Where To For Russia - 100 Years on From Revolution?


Ned K.

The annual slow-down of capitalism in the 'West' over Christmas and New Year provides a bit of time to read and reflect. 

This Christmas I was a given a book as a present called "Secondhand Time - The Last Of The Soviets" by Svetlana Alexierich. 

Alexierich is Ukrainian-born but has spent considerable time in Russia and Belarus interviewing people of diverse occupations and age groups. She attempts to capture what she describes as 20th Century "Soviet civilization", its collapse and its capitalist aftermath through the day to day experience of its people.

Alexierich is no lover of socialism, and even less a lover of Lenin’s and Stalin's leadership of the Soviet Union. What emerges for the reader is a picture of Russia which has always been an enemy of the West since the Bolshevik led Revolution of 1917 through to the present day as a competing capitalist power.

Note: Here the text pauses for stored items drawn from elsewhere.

-- ==== Sys2Proof/Laws/Memory.lean ====
section
/-! SUPPORT. The laws of the two memories: read after write, the canonical form, and that equal reads mean equal memories. -/

namespace Sys2Proof.Machine

variable {w : Nat}

@[simp] theorem Memory.read_nil (a : Nat) : Memory.read ([] : Memory w) a = 0 := rfl

/-- An address below every entry reads as an unlisted one. -/
theorem Memory.read_of_lt {m : Memory w} {a : Nat} (h : ∀ c ∈ m, a < c.1) : Memory.read m a = 0 := by
  induction m with
  | nil => rfl
  | cons c r ih =>
    obtain ⟨k, x⟩ := c
    have hk : a < k := h (k, x) (by simp)
    have hne : ¬ k = a := by omega
    simp only [Memory.read, hne, if_false]
    exact ih fun c hc => h c (by simp [hc])

theorem Memory.wf_nil : Memory.wf ([] : Memory w) := by simp [Memory.wf]

/-- The canonical form, entry by entry. -/
theorem Memory.wf_cons {k : Nat} {x : BitVec w} {r : Memory w} :
    Memory.wf ((k, x) :: r) ↔ (∀ c ∈ r, k < c.1) ∧ x ≠ 0 ∧ Memory.wf r := by
  simp only [Memory.wf, List.map_cons, List.pairwise_cons, List.mem_map, forall_exists_index, and_imp,
    forall_apply_eq_imp_iff₂, List.mem_cons, forall_eq_or_imp]
  tauto

/-- Every entry after a write is the written one or was there before. -/
theorem Memory.mem_write {m : Memory w} {a : Nat} {v : BitVec w} {c : Nat × BitVec w} (h : c ∈ Memory.write m a v) :
    c = (a, v) ∨ c ∈ m := by
  induction m with
  | nil =>
    simp only [Memory.write] at h
    split at h <;> simp_all
  | cons d r ih =>
    obtain ⟨k, x⟩ := d
    simp only [Memory.write] at h
    split at h
    · split at h <;> simp_all
    · split at h
      · split at h <;> (simp_all; try tauto)
      · simp only [List.mem_cons] at h ⊢
        rcases h with h | h
        · exact .inr (.inl h)
        · exact (ih h).imp_right .inr

/-- A write keeps the canonical form. -/
theorem Memory.write_wf {m : Memory w} (h : Memory.wf m) (a : Nat) (v : BitVec w) : Memory.wf (Memory.write m a v) := by
  induction m with
  | nil =>
    simp only [Memory.write]
    split
    · exact Memory.wf_nil
    · rw [Memory.wf_cons]
      exact ⟨by simp, ‹_›, Memory.wf_nil⟩
  | cons c r ih =>
    obtain ⟨k, x⟩ := c
    obtain ⟨hlt, hx, hr⟩ := Memory.wf_cons.1 h
    simp only [Memory.write]
    split
    · split
      · exact h
      · refine Memory.wf_cons.2 ⟨?_, ‹_›, h⟩
        simp only [List.mem_cons, forall_eq_or_imp]
        exact ⟨‹_›, fun c hc => by have := hlt c hc; omega⟩
    · split
      · split
        · exact hr
        · exact Memory.wf_cons.2 ⟨fun c hc => by have := hlt c hc; omega, ‹_›, hr⟩
      · refine Memory.wf_cons.2 ⟨fun c hc => ?_, hx, ih hr⟩
        rcases Memory.mem_write hc with rfl | hc
        · show k < a
          omega
        · exact hlt c hc

/-- Reading what was written. -/
theorem Memory.read_write_same {m : Memory w} (h : Memory.wf m) (a : Nat) (v : BitVec w) :
    Memory.read (Memory.write m a v) a = v := by
  induction m with
  | nil =>
    simp only [Memory.write]
    split
    · simp_all
    · simp [Memory.read]
  | cons c r ih =>
    obtain ⟨k, x⟩ := c
    obtain ⟨hlt, hx, hr⟩ := Memory.wf_cons.1 h
    simp only [Memory.write]
    split
    · split
      · rw [Memory.read_of_lt, ‹v = 0›]
        simp only [List.mem_cons, forall_eq_or_imp]
        exact ⟨‹_›, fun c hc => by have := hlt c hc; omega⟩
      · simp [Memory.read]
    · split
      · split
        · rw [Memory.read_of_lt, ‹v = 0›]
          exact fun c hc => by have := hlt c hc; omega
        · simp [Memory.read]
      · have hne : ¬ k = a := by omega
        simp only [Memory.read, hne, if_false]
        exact ih hr

/-- A write leaves every other address alone. -/
theorem Memory.read_write_other (m : Memory w) {a b : Nat} (v : BitVec w) (h : b ≠ a) :
    Memory.read (Memory.write m a v) b = Memory.read m b := by
  have h' : ¬ a = b := fun e => h e.symm
  induction m with
  | nil =>
    simp only [Memory.write]
    split <;> simp [Memory.read, h']
  | cons c r ih =>
    obtain ⟨k, x⟩ := c
    simp only [Memory.write]
    split
    · split <;> simp [Memory.read, h']
    · split
      · have hk : ¬ k = b := by omega
        split <;> simp [Memory.read, h', hk]
      · simp only [Memory.read, ih]

/-- In canonical form, memories that read alike are equal. -/
theorem Memory.ext_of_read {m n : Memory w} (hm : Memory.wf m) (hn : Memory.wf n)
    (h : ∀ a, Memory.read m a = Memory.read n a) : m = n := by
  induction m generalizing n with
  | nil =>
    cases n with
    | nil => rfl
    | cons c r =>
      obtain ⟨k, x⟩ := c
      have := h k
      simp [Memory.read] at this
      exact absurd this.symm (Memory.wf_cons.1 hn).2.1
  | cons c r ih =>
    obtain ⟨k, x⟩ := c
    obtain ⟨hlt, hx, hr⟩ := Memory.wf_cons.1 hm
    cases n with
    | nil =>
      have := h k
      simp [Memory.read] at this
      exact absurd this hx
    | cons d q =>
      obtain ⟨j, y⟩ := d
      obtain ⟨hlt', hy, hq⟩ := Memory.wf_cons.1 hn
      have hk : k = j := by
        rcases Nat.lt_trichotomy k j with hkj | hkj | hkj
        · have e := h k
          rw [Memory.read_of_lt (m := (j, y) :: q)] at e
          · simp [Memory.read] at e
            exact absurd e hx
          · simp only [List.mem_cons, forall_eq_or_imp]
            exact ⟨hkj, fun c hc => by have := hlt' c hc; omega⟩
        · exact hkj
        · have e := h j
          rw [Memory.read_of_lt (m := (k, x) :: r)] at e
          · simp [Memory.read] at e
            exact absurd e.symm hy
          · simp only [List.mem_cons, forall_eq_or_imp]
            exact ⟨hkj, fun c hc => by have := hlt c hc; omega⟩
      subst hk
      have hxy : x = y := by simpa [Memory.read] using h k
      subst hxy
      rw [ih hr hq]
      intro a
      by_cases ha : k = a
      · subst ha
        rw [Memory.read_of_lt hlt, Memory.read_of_lt hlt']
      · simpa [Memory.read, ha] using h a

/-! ### Data memory by address -/

/-- Each data-memory word has its own key. -/
theorem DataAddr.key_injective {e f : DataAddr} (h : e.key = f.key) : e = f := by
  obtain ⟨b, a⟩ := e
  obtain ⟨c, d⟩ := f
  simp only [DataAddr.key] at h
  have ha := a.isLt
  have hd := d.isLt
  have h1 : b.toNat = c.toNat := by omega
  have h2 : a.toNat = d.toNat := by omega
  rw [BitVec.eq_of_toNat_eq h1, BitVec.eq_of_toNat_eq h2]

/-- Reading back a data-memory word (20_memory.md R55, R56). -/
theorem State.readRam_writeRam_same {s : State} (h : Memory.wf s.ram) (ea : DataAddr) (v : Nibble) :
    (s.writeRam ea v).readRam ea = v := Memory.read_write_same h _ _

/-- A store leaves every other word alone. -/
theorem State.readRam_writeRam_other (s : State) {ea e : DataAddr} (v : Nibble) (h : e ≠ ea) :
    (s.writeRam ea v).readRam e = s.readRam e :=
  Memory.read_write_other _ _ fun k => h (DataAddr.key_injective k)

/-- A store keeps the canonical form. -/
theorem State.writeRam_wf {s : State} (h : Memory.wf s.ram) (ea : DataAddr) (v : Nibble) : Memory.wf (s.writeRam ea v).ram :=
  Memory.write_wf h _ _

end Sys2Proof.Machine
end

The book starts off with older-aged Russians criticizing the "free market" ideology of the capitalist restoration in Russia and the attempts by the new gangster capitalist ruling class to obliterate from history the initial successes of building socialism in one country and defeat of Nazi German imperialism in the Second World War.

Alexierich "balances" the older Russians' views on the restoration of capitalism with interviews with people who were in their twenties and thirties in the 1990s who expressed support for the "freedom" of the capitalist market economics.

Alexierich favours "free market" economics, but she is critical of how the gangster capitalists have implemented it and as a Ukrainian, falls firmly on the side of the West against Russia as a rival imperialist power. 

An irony of the book though is that she perhaps unwittingly provides another alternative path that awaits Russia. She interviews an unnamed (for good reasons!) university professor who says: "At the end of the nineties, my students would laugh when I told them stories about the Soviet Union. They were sure that a new future awaited them. Now it's a different story...Today's students have truly seen and felt capitalism: the inequality, the poverty, the shameless wealth. They've witnessed the lives of their parents...and they're oriented toward radicalism. They dream of their own revolution, they wear red T-shirts with pictures of Lenin and Guevara".

Experience is a great teacher and in the year of the celebration of the 100th anniversary of the Russian Revolution, perhaps the seeds of a second revolution are being sown. Trump's alleged desire for closer ties with Russia may be more far sighted than one thinks as the US would no doubt prefer a Russian imperial rival rather than an even more dreaded new socialist rival!